Я пробую разжать правую кисть. Бинт тянет присохшую кожу, два пальца слушаются не сразу и разгибаются рывком, как примёрзшие. На берегу для такого же движения человеку у пулемёта достаточно одной здоровой руки.
— Должен успеть.
— Это мне или себе? — Он не даёт мне времени; вопрос приходит сразу за ответом, и в нём уже нет ничего от того Ковтуна, который час назад катал окалину между пальцами.

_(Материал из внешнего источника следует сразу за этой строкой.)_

/-- Commands other than INIT and FINAL add the bytes they carry to the message, the rejected ones none. -/
theorem runSteps_absorbs (cs : List Command) {s : State} {msg : List Byte} {rest : List HostEvent}
    (habs : Absorbed msg s.toCoreState) (hcs : ∀ c ∈ cs, c.cw ≠ 0x01#8 ∧ c.cw ≠ 0x03#8)
    (h : s.port.pending = cs.map HostEvent.command ++ rest) :
    ∃ t, runSteps cs.length s = .next t ∧ t.seed = s.seed ∧ t.port.pending = rest ∧
      Absorbed (msg ++ cs.flatMap acceptedBytes) t.toCoreState := by
  induction cs generalizing s msg with
  | nil => exact ⟨s, rfl, rfl, h, by simpa using habs⟩
  | cons c cs ih =>
    obtain ⟨⟨hinit, hfinal⟩, hcs⟩ := List.forall_mem_cons.1 hcs
    have hs := step_eq_answer_coreStep s c _ h
    obtain ⟨t, ht, habs'⟩ := readyStateReflectsTheMessage.2 s msg c _ habs h hinit hfinal
    obtain rfl := Host.Outcome.next.inj (hs.symm.trans ht)
    obtain ⟨u, hrun, hseed, hpending, habs''⟩ := ih habs' hcs rfl
    refine ⟨u, (runSteps_succ hs _).trans hrun, hseed.trans (coreStep_seed _ c), hpending, ?_⟩
    rwa [List.flatMap_cons, ← List.append_assoc]

/-- INIT, commands other than INIT and FINAL, then FINAL: the digest of the bytes the accepted commands carry. -/
theorem runSteps_message (cs : List Command) {s : State} {d1 d2 : Operand} {rest : List HostEvent}
    (hcs : ∀ c ∈ cs, c.cw ≠ 0x01#8 ∧ c.cw ≠ 0x03#8)
    (h : s.port.pending = .command ⟨0x01#8, d1⟩ :: (cs.map HostEvent.command ++ .command ⟨0x03#8, d2⟩ :: rest)) :
    ∃ t, runSteps (cs.length + 2) s = .next t ∧ t.phase = .done ∧ t.port.pending = rest ∧
      t.port.response = some (.okDigest (hashMessage s.seed (cs.flatMap acceptedBytes))) := by
  have hinit := step_instr s _ _ .init h (decode_initWord d1)
  rw [exec_init] at hinit
  obtain ⟨u, hrun, hseed, hpending, habs⟩ := runSteps_absorbs cs
    (s := answer (runInit s.toCoreState) (takeEvent _ s)) (absorbed_nil_runInit s.toCoreState) hcs rfl
  have hfinal := step_instr u _ rest .final hpending (decode_finalWord d2)
  have hready : (takeEvent rest u).phase = .ready := habs.1
  rw [exec_final_ready _ hready] at hfinal
  have hend := (runSteps_succ hinit _).trans ((runSteps_add hrun 1).trans (runSteps_succ hfinal 0))
  refine ⟨_, hend, finalize_phase _, rfl, ?_⟩
  rw [answer_port_response, finalize_snd, takeEvent_toCoreState, digest_finalHash habs, hseed]
  rfl

/-! ## The obligations -/

/-- Settles O2, by the command: INIT and FINAL have one word each, and the fields of an UPDATE word give back its count. -/
theorem decodeOfEncodeIsTheCommand : Obligations.DecodeOfEncodeIsTheCommand := by
  unfold Obligations.DecodeOfEncodeIsTheCommand
  exact fun i => decode_encode

/-- Settles O3: the decoder answers a command for its own word only. -/
theorem encodeOfDecodeIsTheWord : Obligations.EncodeOfDecodeIsTheWord := by
  unfold Obligations.EncodeOfDecodeIsTheWord
  intro c i hd
  obtain ⟨hwf, hw, hdin⟩ := decode_eq_instr_iff.1 hd
  refine ⟨hwf, hw, ?_⟩
  rintro nb din rfl
  exact congrArg₂ Command.mk hw (hdin nb din rfl)

/-- Settles O4: a match under the mask 0xFF is the word itself, and the UPDATE row leaves the count free. -/
theorem decodingFollowsTheOpcodeMap : Obligations.DecodingFollowsTheOpcodeMap := by
  unfold Obligations.DecodingFollowsTheOpcodeMap
  intro c
  have hmask : c.cw &&& 0xFF#8 = c.cw := BitVec.and_allOnes
  rw [hmask, ← decode_init_iff, ← decode_final_iff, ← decode_update_iff_row]
  refine ⟨Iff.rfl, Iff.rfl, Iff.rfl, decode_reserved_iff_no_command, fun nb din hd => ?_, fun nb din s _ hnb => ?_⟩
  · obtain ⟨hnb, hw, hdin⟩ := decode_update_iff.1 hd
    exact ⟨Nat.le_of_lt_succ hnb, hdin, hw⟩
  · rw [exec_update_count nb din s hnb, answer_raiseCause]

set_option maxRecDepth 10000 in
/-- Settles O5: the words by the fields of R51, their numbers by running the decoder over all 256, and the rejection. -/
theorem reservedWordsAreRejected : Obligations.ReservedWordsAreRejected := by
  unfold Obligations.ReservedWordsAreRejected
  refine ⟨fun c => decode_reserved_iff, by decide, by decide, by decide, fun s c r rest h hd => ?_⟩
  rw [step_reserved s c rest r h hd, ← answer_raiseCause, takeEvent_toCoreState]

/-- Settles O34, by what the core's transition can do: a rejection answers its cause, and of the accepted commands FINAL alone
answers bytes, the lanes of the accumulators it leaves. -/
theorem responseCodes : Obligations.ResponseCodes := by
  unfold Obligations.ResponseCodes
  intro s cmd rest h
  refine ⟨_, _, step_eq_answer_coreStep s cmd rest h, answer_port_response _ _, ?_⟩
  rw [coreStep_rc]
  refine ⟨fun hn => by rw [hn]; rfl, fun c hc => ?cause, ?range, coreStep_okDigest_iff, fun d hd => ?lanes⟩
  case cause =>
    obtain ⟨hone, -⟩ := causeCode_range c
    rw [hc]; exact ⟨rfl, hone⟩
  case range =>
    cases causeOf cmd.cw s.phase with
    | none => decide
    | some c => exact (causeCode_range c).2
  case lanes =>
    obtain ⟨hdone, rfl⟩ := coreStep_okDigest hd
    rw [dout_done _ hdone, digest_eq_lanes]
    rfl

/-- Settles O47: NOP is UPDATE 0, UPDATEL goes beat by beat, and HASH is a whole message. -/
theorem pseudoInstructionExpansions : Obligations.PseudoInstructionExpansions := by
  unfold Obligations.PseudoInstructionExpansions
  refine ⟨⟨_, rfl, rfl, fun s => ⟨fun hp => ?ready, fun hp => ?uninit, fun hp => ?done⟩⟩,
    fun bytes => ⟨updatelExpansion_bytes bytes, updatelExpansion_words bytes, rfl⟩, fun s bytes rest h => ?hash⟩
  case ready => exact exec_update_ready 0 0 s (by decide) hp
  case uninit => rw [exec_update_phase 0 0 s (by decide) (by rw [hp]; rfl), answer_raiseCause]
  case done => rw [exec_update_phase 0 0 s (by decide) (by rw [hp]; rfl), answer_raiseCause]
  case hash =>
    obtain ⟨t, hrun, -, hpending, hresponse⟩ := runSteps_message (d1 := 0) (d2 := 0) (rest := rest) _
      updatelExpansion_words_ne (by simpa [Pseudo.expand, encode, Function.comp_def] using h)
    refine ⟨t, ?_, hpending, ?_⟩
    · simpa [Pseudo.expand] using hrun
    · rwa [List.flatMap_map, updatelExpansion_bytes] at hresponse

/-- Settles O48: an UPDATE line packs its bytes, and a packed string reads back. -/
theorem assemblerLinesGiveTheirEvents : Obligations.AssemblerLinesGiveTheirEvents := by
  unfold Obligations.AssemblerLinesGiveTheirEvents
  refine ⟨rfl, rfl, fun _ => rfl, fun _ => rfl, fun nb bytes hwf hnb => ?_⟩
  obtain ⟨-, rfl⟩ : nb < 32 ∧ bytes.length = nb := by simpa [AsmLine.wf, hnb] using hwf
  refine ⟨_, rfl, rfl, decode_updateWord (by omega) _, operandBytes_packLanes hnb, fun i hi => ?_⟩
  exact (packLanes_lane bytes i hnb).trans (List.getD_eq_default _ _ hi)

/-- Settles O1: the words are those of the commands, and the fields of the three others name the reason. -/
theorem decodesWordsWrittenFromTheEncoding : Obligations.DecodesWordsWrittenFromTheEncoding := by
  unfold Obligations.DecodesWordsWrittenFromTheEncoding
  intro din
  refine ⟨decode_initWord din, decode_updateWord (nb := 0) (by decide) din, decode_updateWord (nb := 16) (by decide) din,
    decode_updateWord (nb := 31) (by decide) din, decode_finalWord din, ?_, ?_, ?_⟩ <;> rw [decode_word] <;> rfl

end Sys2Proof.Machine

/-! Datapath functions (40_datapath_functions.md): where the bits and the bytes go, the mixing steps line by line, and what can be
undone. -/

namespace Sys2Proof.Machine

/-! ## Rotation -/

/-- The rotation R64 writes as two shifts is the library's. -/
theorem rotl64_eq_rotateLeft (x : Word) (n : Nat) (h : 1 ≤ n ∧ n ≤ 63) : rotl64 x n h = x.rotateLeft n :=
  (BitVec.rotateLeft_eq_rotateLeftAux_of_lt (by omega)).symm

theorem rotl64_getLsbD (x : Word) (n : Nat) (h : 1 ≤ n ∧ n ≤ 63) {i : Nat} (hi : i < 64) :
    (rotl64 x n h).getLsbD ((i + n) % 64) = x.getLsbD i := by
  have hn : n % 64 = n := Nat.mod_eq_of_lt (by omega)
  rw [rotl64_eq_rotateLeft, BitVec.getLsbD_rotateLeft, hn]
  rcases Nat.lt_or_ge (i + n) 64 with hlt | hwrap
  · simp [Nat.mod_eq_of_lt hlt, hlt]
  · have hpos : (i + n) % 64 = i + n - 64 := by omega
    have hlow : i + n - 64 < n := by omega
    have hsrc : 64 - n + (i + n - 64) = i := by omega
    simp [hpos, hlow, hsrc]

theorem rotl64_injective (n : Nat) (h : 1 ≤ n ∧ n ≤ 63) : Function.Injective fun x => rotl64 x n h := by
  intro x y hxy
  refine BitVec.eq_of_getLsbD_eq fun i hi => ?_
  rw [← rotl64_getLsbD x n h hi, ← rotl64_getLsbD y n h hi]
  exact congrArg (BitVec.getLsbD · _) hxy

/-! ## Byte assembly -/

@[simp] theorem le_nil : le [] = 0 := rfl

theorem leFrom_append_singleton (bs : List Byte) (b : Byte) (k : Nat) :
    leFrom k (bs ++ [b]) = leFrom k bs + (b.setWidth 64 <<< (8 * (k + bs.length))) := by
  induction bs generalizing k with
  | nil => simp [leFrom]
  | cons c bs ih =>
    rw [List.cons_append, leFrom, ih (k + 1), leFrom, BitVec.add_assoc, List.length_cons,
      show k + 1 + bs.length = k + (bs.length + 1) by omega]

theorem le_append_singleton (bs : List Byte) (b : Byte) :
    le (bs ++ [b]) = le bs + (b.setWidth 64 <<< (8 * bs.length)) := by
  rw [le, leFrom_append_singleton, Nat.zero_add, le]

/-- The next byte takes bit positions the bytes before it leave clear (R67). -/
theorem le_and_shiftedByte (bs : List Byte) (b : Byte) (h : bs.length ≤ 7) :
    le bs &&& (b.setWidth 64 <<< (8 * bs.length)) = 0#64 := by
  refine BitVec.eq_of_getLsbD_eq fun i hi => ?_
  rw [BitVec.getLsbD_and, le_getLsbD bs i (by omega) hi, shiftedByte_getLsbD b bs.length i hi]
  by_cases hpos : bs.length = i / 8
  · simp [← hpos]
  · simp [hpos]

/-- Words that share no set bit have the same exclusive or as or. -/
theorem xor_eq_or_of_and_eq_zero {x y : Word} (h : x &&& y = 0#64) : x ^^^ y = x ||| y := by
  refine BitVec.eq_of_getLsbD_eq fun i _ => ?_
  have hbit : (x.getLsbD i && y.getLsbD i) = false := by rw [← BitVec.getLsbD_and, h, BitVec.getLsbD_zero]
  rw [BitVec.getLsbD_xor, BitVec.getLsbD_or]
  cases hx : x.getLsbD i <;> simp_all

theorem le_le64 (v : Word) : le (le64 v) = v :=
  word_ext fun o ho => by rw [le_byte _ o (le64_length v).le ho, le64_getD v o ho]

theorem le64_le {bs : List Byte} (h : bs.length = 8) : le64 (le bs) = bs := by
  refine List.ext_getElem ((le64_length _).trans h.symm) fun o ho hbs => ?_
  rw [← List.getD_eq_getElem _ 0 ho, ← List.getD_eq_getElem _ 0 hbs, le64_getD _ o (by omega), le_byte bs o h.le (by omega)]

theorem leFrom_eq_zero {bs : List Byte} (h : ∀ b ∈ bs, b = 0) (k : Nat) : leFrom k bs = 0 := by
  induction bs generalizing k with
  | nil => rfl
  | cons b bs ih =>
    obtain ⟨rfl, hbs⟩ := List.forall_mem_cons.1 h
    simp [leFrom, ih hbs]

theorem le_eq_zero {bs : List Byte} (h : ∀ b ∈ bs, b = 0) : le bs = 0 := leFrom_eq_zero h 0

/-! ## The tail step -/

theorem tailwords_def (t : List Byte) : tailwords t = (le (t.take 8), le (t.drop 8)) := rfl

theorem tailwords_fst_byte (t : List Byte) {o : Nat} (ho : o < 8) :
    (tailwords t).1.extractLsb' (8 * o) 8 = t.getD o 0 := by
  rw [tailwords_def, le_byte _ o (List.length_take_le ..) ho]
  simp only [List.getD, List.getElem?_take_of_lt ho]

— Тебе. — Я опускаю руку на колено ладонью вверх, потому что так бинт меньше тянет, и снова нахожу глазами тёмную выемку у уреза. — Себе я скажу, когда увижу шлюпку.
Я остаюсь на колене у левого края щита, глядя в темноту туда, где у самой воды сидит человек с пулемётом. Я только что сознательно не стал его убивать: живой на плохой позиции он для нас дешевле, чем мёртвый, вместо которого другой ляжет наверху, на хорошей.
Такому счёту меня учили двадцать лет, и до сегодняшней ночи я всегда вёл его сверху, с крыла, где под ногой сухая рифлёная сталь и никого нет ближе четырёх шагов. Теперь я веду его на одном колене, у чужой пушки, руками, которые не сжимаются. Разница выходит только в том, где я стою, пока он сходится.
За кормой глухо стукает дерево о железо: следующая шлюпка ложится к штормтрапу.
Я оборачиваюсь на звук. Отсюда видно немного: срез кормы, кусок фальшборта и над ним головы тех, кто работает у трапа. Головы поднимаются и опускаются в одном ритме, как поплавки, — это принимают носилки снизу.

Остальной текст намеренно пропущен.